Corkscrew Swamp Sanctuary
On fieldtrip day, Monday, March 11, I left Fort Myers before sunrise and drove down to the Corkscrew Swamp Sanctuary, arrived just after sunrise, found a parking spot, and met with at least 20 other birders and our Audubon tour guide.
The sanctuary is owned by the National Audubon Society. From their website,
Corkscrew Swamp Sanctuary occupies approximately 13,000 acres in the heart of the Corkscrew Watershed in Southwest Florida, part of the Western Everglades. It is primarily composed of wetlands. These include the largest remaining virgin bald cypress forest in the world (approximately 700 acres), which is the site of the largest nesting colony of Federally Endangered Wood Storks in the nation. (Audubon 2019)
This place is an oasis. We birded all morning along the boardwalk trail that travels through cypress swamps, pine flatwoods, and wet prairies. The birding club members were also very gracious; because I was an out-of-state guest, they did their best to make sure I saw nearly every bird. At first, before they remembered my name, I’d hear “Where’s the guest?!” “We’ve got the bittern!” They also have club hats and nametags that they wear. Of course I wanted both.

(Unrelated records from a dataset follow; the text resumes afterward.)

/-- R202: what a host write does, index by index. -/
def Obligations.HostWriteFollowsTheMap : Prop :=
  ∀ (s : State) (idx : Index) (v : Word),
    hostWrite idx v s =
      if idx = 0x00 then performOp v s
      else .next
        (if idx = 0x02 then { s with fcmd := v }
         else if idx = 0x03 then { s with freg := v }
         else if idx = 0x04 then { s with fpay := v }
         else if idx = 0x05 then { s with present := v.extractLsb' 0 1 }
         else if idx = 0x07 then { s with llen := v }
         else if idx = 0x08 then { s with arg := v }
         else if 0x10 ≤ idx.toNat ∧ idx.toNat ≤ 0x20 then
           { s with line := s.line.setIfInBounds (idx.toNat - 0x10) (v.extractLsb' 0 8) }
         else s)

/-- R36: a reserved index reads 0 and ignores writes, without error. -/
def Obligations.ReservedIndicesAreInert : Prop :=
  ∀ (s : State) (idx : Index) (v : Word),
    (0x0B ≤ idx.toNat ∧ idx.toNat ≤ 0x0F) ∨ (0x21 ≤ idx.toNat ∧ idx.toNat ≤ 0x3F) →
    hostRead s idx = 0x00000000 ∧ hostWrite idx v s = .next s

/-- R60, R64: after a host write to an index other than OPR, a read of it gives the bits that the register implements
and the host may write, and its other bits as before. -/
def Obligations.ReadAfterWrite : Prop :=
  ∀ (s t : State) (idx : Index) (v : Word), idx ≠ 0x00 → hostWrite idx v s = .next t →
    hostRead t idx =
      if idx = 0x02 ∨ idx = 0x03 ∨ idx = 0x04 ∨ idx = 0x07 ∨ idx = 0x08 then v
      else if idx = 0x05 then (hostRead s idx &&& 0x00000070) ||| (v &&& 0x00000001)
      else if 0x10 ≤ idx.toNat ∧ idx.toNat ≤ 0x20 then v &&& 0x000000FF
      else hostRead s idx

/-- R22, R38: no register is an alias of another: a write to an index other than OPR changes no other index. -/
def Obligations.NoIndexIsAnAlias : Prop :=
  ∀ (s t : State) (idx other : Index) (v : Word), idx ≠ 0x00 → other ≠ idx → hostWrite idx v s = .next t →
    hostRead t other = hostRead s other

/-- R61: repeating a write to a register other than OPR changes nothing further. -/
def Obligations.WriteIsIdempotent : Prop :=
  ∀ (s t : State) (idx : Index) (v : Word), idx ≠ 0x00 → hostWrite idx v s = .next t → hostWrite idx v t = .next t

/-- R61: a register changes only through a host write to it, an operation that writes it, or reset. -/
def Obligations.EveryChangeHasItsCause : Prop :=
  ∀ (e : HostEvent) (s t : State), hostEvent e s = .next t → e ≠ .reset →
    (t.err ≠ s.err → ∃ v, e = .txn (.write 0x00 v) ∧ v ≠ encode .nop) ∧
    (t.fcmd ≠ s.fcmd → (∃ v, e = .txn (.write 0x02 v)) ∨ e = .txn (.write 0x00 (encode .decode))) ∧
    (t.freg ≠ s.freg → (∃ v, e = .txn (.write 0x03 v)) ∨ e = .txn (.write 0x00 (encode .decode))) ∧
    (t.fpay ≠ s.fpay → (∃ v, e = .txn (.write 0x04 v)) ∨ e = .txn (.write 0x00 (encode .decode))) ∧
    (t.present ≠ s.present → (∃ v, e = .txn (.write 0x05 v)) ∨ e = .txn (.write 0x00 (encode .decode))) ∧
    (t.width ≠ s.width → e = .txn (.write 0x00 (encode .encode)) ∨ e = .txn (.write 0x00 (encode .decode))) ∧
    (t.fcsum ≠ s.fcsum → e = .txn (.write 0x00 (encode .encode)) ∨ e = .txn (.write 0x00 (encode .decode))) ∧
    (t.llen ≠ s.llen → (∃ v, e = .txn (.write 0x07 v)) ∨ e = .txn (.write 0x00 (encode .encode))) ∧
    (t.arg ≠ s.arg → ∃ v, e = .txn (.write 0x08 v)) ∧
    (t.res ≠ s.res → e = .txn (.write 0x00 (encode .conv)) ∨ e = .txn (.write 0x00 (encode .swap16)) ∨
      e = .txn (.write 0x00 (encode .csverify)) ∨ e = .txn (.write 0x00 (encode .nameof))) ∧
    (t.acc ≠ s.acc → e = .txn (.write 0x00 (encode .csinit)) ∨ e = .txn (.write 0x00 (encode .csbyte))) ∧
    ∀ i : Fin Config.lineCap, t.line[i] ≠ s.line[i] →
      (∃ v, e = .txn (.write (HostReg.line i).index v)) ∨ e = .txn (.write 0x00 (encode .encode))

/-! ### The operations, one by one -/

/-- R200: NOP writes nothing, STATUS included. -/
def Obligations.NopWritesNothing : Prop :=
  ∀ s : State, exec .nop s = .next s ∧ hostWrite 0x00 0x00000000 s = .next s

/-- R101, R102: CONV writes RES with the reversal of ARG's n significant bytes, n the minimal byte count, and ERR with
0; nothing else changes. -/
def Obligations.ConvReversesTheMinimalBytes : Prop :=
  ∀ s : State, ∃ (n : Nat) (r : Word),
    (1 ≤ n ∧ n ≤ 4 ∧ s.arg.toNat < 256 ^ n ∧ (n = 1 ∨ 256 ^ (n - 1) ≤ s.arg.toNat)) ∧
      r.toNat = ∑ i ∈ Finset.range n, s.arg.toNat / 256 ^ i % 256 * 256 ^ (n - 1 - i) ∧
      exec .conv s = .next { s with res := r, err := 0 }

/-- R103: SWAP16 writes RES with ARG's two bytes exchanged and ERR with 0; when ARG is above 0xFFFF it writes only
ERR, with 1. -/
def Obligations.Swap16ExchangesTwoBytes : Prop :=
  ∀ s : State,
    (s.arg.toNat ≤ 0xFFFF → ∃ r : Word, r.toNat = s.arg.toNat % 256 * 256 + s.arg.toNat / 256 ∧
      exec .swap16 s = .next { s with res := r, err := 0 }) ∧
    (0xFFFF < s.arg.toNat → exec .swap16 s = .next { s with err := 1 })

/-- R123: CSINIT writes ACC with 0x55 and ERR with 0; nothing else changes. -/
def Obligations.CsinitSeedsTheAccumulator : Prop :=
  ∀ s : State, exec .csinit s = .next { s with acc := 0x55, err := 0 }

/-- R124: CSBYTE subtracts ARG from ACC mod 256 and writes ERR with 0; when ARG is above 0xFF it writes only ERR,
with 1. -/
def Obligations.CsbyteSubtractsTheByte : Prop :=
  ∀ s : State,
    (s.arg.toNat ≤ 0xFF → ∃ a : Byte, (a.toNat : Int) = ((s.acc.toNat : Int) - (s.arg.toNat : Int)) % 256 ∧
      exec .csbyte s = .next { s with acc := a, err := 0 }) ∧
    (0xFF < s.arg.toNat → exec .csbyte s = .next { s with err := 1 })

/-- R125: CSVERIFY writes RES with 1 or 0 as ACC is ARG or not, and ERR with 0 either way; when ARG is above 0xFF it
writes only ERR, with 1. -/
def Obligations.CsverifyComparesTheAccumulator : Prop :=
  ∀ s : State,
    (s.arg.toNat ≤ 0xFF →
      exec .csverify s = .next { s with res := if s.acc.toNat = s.arg.toNat then 1 else 0, err := 0 }) ∧
    (0xFF < s.arg.toNat → exec .csverify s = .next { s with err := 1 })

/-- R144, R145: ENCODE of in-range operands writes LINE with the ':' and the uppercase digits of the wire bytes,
padded with 0x00, LLEN with 9 + 2k, FCSUM with the checksum of the bytes before it, FPCTL.WIDTH with k and ERR with 0;
nothing else changes. w is the converted payload and k its width. When FCMD or FREG is out of range it writes only ERR,
with 1. -/
def Obligations.EncodeBuildsTheLine : Prop :=
  ∀ s : State,
    (s.fcmd.toNat ≤ 0xFF → s.freg.toNat ≤ 0xFFFF →
      ∃ (w : Word) (k : Nat) (body text : List Byte),
        (s.present = 0 → k = 0) ∧
        (s.present = 1 → w = revMin s.fpay ∧
          k = if w.toNat < 0x100 then 1 else if w.toNat < 0x10000 then 2 else 4) ∧
        body = [byteOf s.fcmd 0, byteOf s.freg 0, byteOf s.freg 1] ++ beBytes w k ∧
        text = textOf (body ++ [checksum body]) ∧
        exec .encode s = .next { s with
          line := Vector.ofFn fun i => (text[i.val]?).getD 0x00,
          llen := BitVec.ofNat 32 (9 + 2 * k),
          fcsum := checksum body,
          width := BitVec.ofNat 3 k,
          err := 0 }) ∧
    (0xFF < s.fcmd.toNat ∨ 0xFFFF < s.freg.toNat → exec .encode s = .next { s with err := 1 })

/-- R146: ENCODE depends on FCMD, FREG, PRESENT and, when PRESENT = 1, FPAY alone, and for in-range operands it always
succeeds. -/
def Obligations.EncodeIsDeterminedByItsOperands : Prop :=
  (∀ s s' t t' : State, s.fcmd = s'.fcmd → s.freg = s'.freg → s.present = s'.present →
      (s.present = 1 → s.fpay = s'.fpay) → exec .encode s = .next t → exec .encode s' = .next t' →
      t.err = t'.err ∧
        (t.err = 0 → t.line = t'.line ∧ t.llen = t'.llen ∧ t.fcsum = t'.fcsum ∧ t.width = t'.width)) ∧
    ∀ s : State, s.fcmd.toNat ≤ 0xFF → s.freg.toNat ≤ 0xFFFF → ∃ t, exec .encode s = .next t ∧ t.err = 0

/-- R54: a payload whose low byte is not 0, encoded in exactly its own bytes, is sent least significant byte first. -/
def Obligations.PayloadIsSentLowByteFirst : Prop :=
  ∀ s t : State, exec .encode s = .next t → t.err = 0 → s.present = 1 → byteOf s.fpay 0 ≠ 0 →
    t.width.toNat = nbytes s.fpay →
    ∀ j : Nat, j < nbytes s.fpay → wireByte t.line (3 + j) = byteOf s.fpay j

/-- R164, R167: DECODE of a line with the wire bytes c, d1, d2, the payload bytes ps and the checksum byte x. When the
checksum of the bytes before it is x, DECODE writes FCMD, FREG, FPAY, PRESENT, WIDTH, FCSUM and ERR as the rule says and
nothing else; when it is not, DECODE writes only ERR, with 2. -/
def Obligations.DecodeParsesTheLine : Prop :=
  ∀ (s : State) (c d1 d2 x : Byte) (ps : List Byte), PayloadBytes ps.length →
    HoldsLine s (c :: d1 :: d2 :: (ps ++ [x])) →
    (checksum (c :: d1 :: d2 :: ps) = x →
      exec .decode s = .next { s with
        fcmd := c.setWidth 32,
        freg := BitVec.ofNat 32 (d2.toNat * 256 + d1.toNat),
        fpay := if ps.length = 0 then 0 else revMin (BitVec.ofNat 32 (beValue ps)),
        present := if ps.length = 0 then 0 else 1,
        width := BitVec.ofNat 3 ps.length,
        fcsum := x,
        err := 0 }) ∧
    (checksum (c :: d1 :: d2 :: ps) ≠ x → exec .decode s = .next { s with err := 2 })

/-- R161 to R163: a length other than 9, 11, 13 and 17, a first character other than ':', or a later character of the
line that is not '0' to '9' or 'A' to 'F' is a FormatError, whatever the checksum, and writes only ERR. -/
def Obligations.DecodeRejectsMalformedLines : Prop :=
  ∀ s : State,
    ((s.llen.toNat ≠ 9 ∧ s.llen.toNat ≠ 11 ∧ s.llen.toNat ≠ 13 ∧ s.llen.toNat ≠ 17) ∨ s.line[0] ≠ 0x3A ∨
      ∃ i : Fin Config.lineCap, 1 ≤ i.val ∧ i.val < s.llen.toNat ∧
        ¬ (0x30 ≤ s.line[i].toNat ∧ s.line[i].toNat ≤ 0x39) ∧
        ¬ (0x41 ≤ s.line[i].toNat ∧ s.line[i].toNat ≤ 0x46)) →
    exec .decode s = .next { s with err := 1 }

/-- R160: DECODE succeeds only on a line whose wire bytes have one of the four layouts and end in the checksum of the
bytes before it. -/
def Obligations.DecodeAcceptsOnlyCheckedLines : Prop :=
  ∀ s t : State, exec .decode s = .next t → t.err = 0 →
    ∃ (bs : List Byte) (x : Byte) (k : Nat), PayloadBytes k ∧ bs.length = k + 3 ∧
      HoldsLine s (bs ++ [x]) ∧ checksum bs = x

/-- R160: DECODE reads LLEN and no LINE entry at LLEN or above. -/
def Obligations.DecodeReadsOnlyTheLine : Prop :=
  ∀ s s' t t' : State, s.llen = s'.llen →
    (∀ i : Fin Config.lineCap, i.val < s.llen.toNat → s.line[i] = s'.line[i]) →
    exec .decode s = .next t → exec .decode s' = .next t' →
    t.err = t'.err ∧
      (t.err = 0 → t.fcmd = t'.fcmd ∧ t.freg = t'.freg ∧ t.fpay = t'.fpay ∧ t.present = t'.present ∧
        t.width = t'.width ∧ t.fcsum = t'.fcsum)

In all, the group collectively saw 61 species that morning! Highlights or lifers for me were Painted Bunting, Summer Tanager (the trip bird!), Anhinga, Indigo Bunting, White-eyed Vireo, Brown-headed Nuthatch, and Tufted Titmouse.
Ok, time for photos—some good, and some for the sake of simply seeing a particular bird. Enjoy!
I love that this trip to Florida included not only new birds, but also new birding friends/contacts. I can’t wait to bird with this group again next year.
My eBird checklist from the fieldtrip is here.
National Audubon Society. 2019. The Sanctuary. Available at: http://corkscrew.audubon.org/about/sanctuary.
* The Book Bin in Salem has become a sort of book-version of the Room of Requirements for me. If I have a book in mind (or really a topic I hope is covered in a book), I simply need to walk in there with intent, and within 15 minutes in the store, I find the exact book I need. I don’t even need a wand for this (even though I have one). This Florida birding book is one example, but another time, I went in looking for a book on telemark skiing, and they had such a book.